#### [Task item]
The answer is the number of lines in the data that contain the word "decode"; give it alone.

#### [Entries taken from a collection]
-- ==== Sys2Proof/Tests/Slice0.lean ====
section
/-! SUPPORT. The model's own tests: ill-formed terms the checks refuse, decoding of words written out from the spec's formats, single
steps and commands from the vectors of 95_test_vectors.md (each named in its docstring), and a witness for the hypotheses of every
statement. -/

namespace Sys2Proof.Tests

open Sys2Proof.Machine

/-! ### Helpers -/

/-- A small configuration for tests: a 12 by 10 frame, a block of 2, a budget of 3, and the reference values elsewhere. -/
def small : Config :=
  { Config.reference with
    memSize := 512, width := 12, height := 10, sprite := 2, budget := 3, posResetX := 4, posResetY := 5, demoImage := [0xEA] }

/-- The start state S(P) of a configuration, with a pc of the test's choice. -/
def start (c : Config) (image : List Byte) (pc : Addr) : State := { State.ofConfig c with prog := some image, pc := pc }

def nextIs (o : Host.Outcome State Fault Refusal) (p : State → Bool) : Bool :=
  match o with
  | .next s => p s
  | .fault _ => false
  | .refused _ => false

def faultIs (o : Host.Outcome State Fault Refusal) (f : Fault) : Bool :=
  match o with
  | .next _ => false
  | .fault f' => decide (f' = f)
  | .refused _ => false

def doneIs (o : CommandOutcome) (p : State → Bool) : Bool :=
  match o with
  | .done s _ => p s
  | .fault _ _ => false
  | .refused _ => false

def refusedIs (o : CommandOutcome) (r : Refusal) : Bool :=
  match o with
  | .done _ _ => false
  | .fault _ _ => false
  | .refused r' => decide (r' = r)

/-! ### Well-formedness: each check refuses an ill-formed term (00_scope.md R10, 30_encoding.md R97) -/

theorem test_small_is_wf : small.wf = true := by decide
theorem test_opcodes_must_differ : { small with opcSta := 0xA9 }.wf = false := by decide
theorem test_cells_must_differ : { small with cellY := 0x0100 }.wf = false := by decide
theorem test_cells_must_be_in_memory : { small with cellDir := 512 }.wf = false := by decide
theorem test_buttons_must_differ : { small with btnLeft := 4 }.wf = false := by decide
theorem test_buttons_must_exist : { small with btnUp := 16 }.wf = false := by decide
theorem test_sprite_must_fit : { small with sprite := 11 }.wf = false := by decide
theorem test_position_must_fit_a_byte : { small with width := 258 }.wf = false := by decide
theorem test_entry_must_be_positive : { small with entry := 0 }.wf = false := by decide
theorem test_demo_must_not_be_empty : { small with demoImage := [] }.wf = false := by decide
theorem test_demo_must_fit : { small with entry := 0xFFFF, demoImage := [0, 0] }.wf = false := by decide
theorem test_rate_must_be_positive : { small with tickHz := 0 }.wf = false := by decide
theorem test_memory_must_hold_store_addresses : { small with memSize := 255 }.wf = false := by decide
theorem test_memory_must_fit_addresses : { small with memSize := 65537 }.wf = false := by decide
theorem test_reset_position_must_be_in_range : { small with posResetX := 11 }.wf = false := by decide
theorem test_nop_byte_must_not_be_an_opcode : (Instr.nop 0x85).wf Config.reference = false := by decide

/-- R276: a bad configuration is refused at construction. -/
theorem test_bad_config_is_refused : construct { small with tickHz := 0 } = .error .badConfig := by rfl

/-! ### Decoding: words written out from the formats of 30_encoding.md R92 and the opcodes of R93 -/

theorem test_decode_lda : decode Config.reference [0xA9, 0x01] = .ok (.lda 0x01, []) := by rfl
theorem test_decode_sta : decode Config.reference [0x85, 0x10, 0xEA] = .ok (.sta 0x10, [0xEA]) := by rfl
theorem test_decode_jmp : decode Config.reference [0x4C, 0x34, 0x12] = .ok (.jmp 0x1234, []) := by rfl
theorem test_decode_nop : decode Config.reference [0xEA, 0xA9] = .ok (.nop 0xEA, [0xA9]) := by rfl
theorem test_decode_missing_operand : decode Config.reference [0x4C, 0x00] = .error (.operandMissing .jmp) := by rfl
theorem test_decode_no_bytes : decode Config.reference [] = .error .noOpcode := by rfl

#### [Exercise response]
6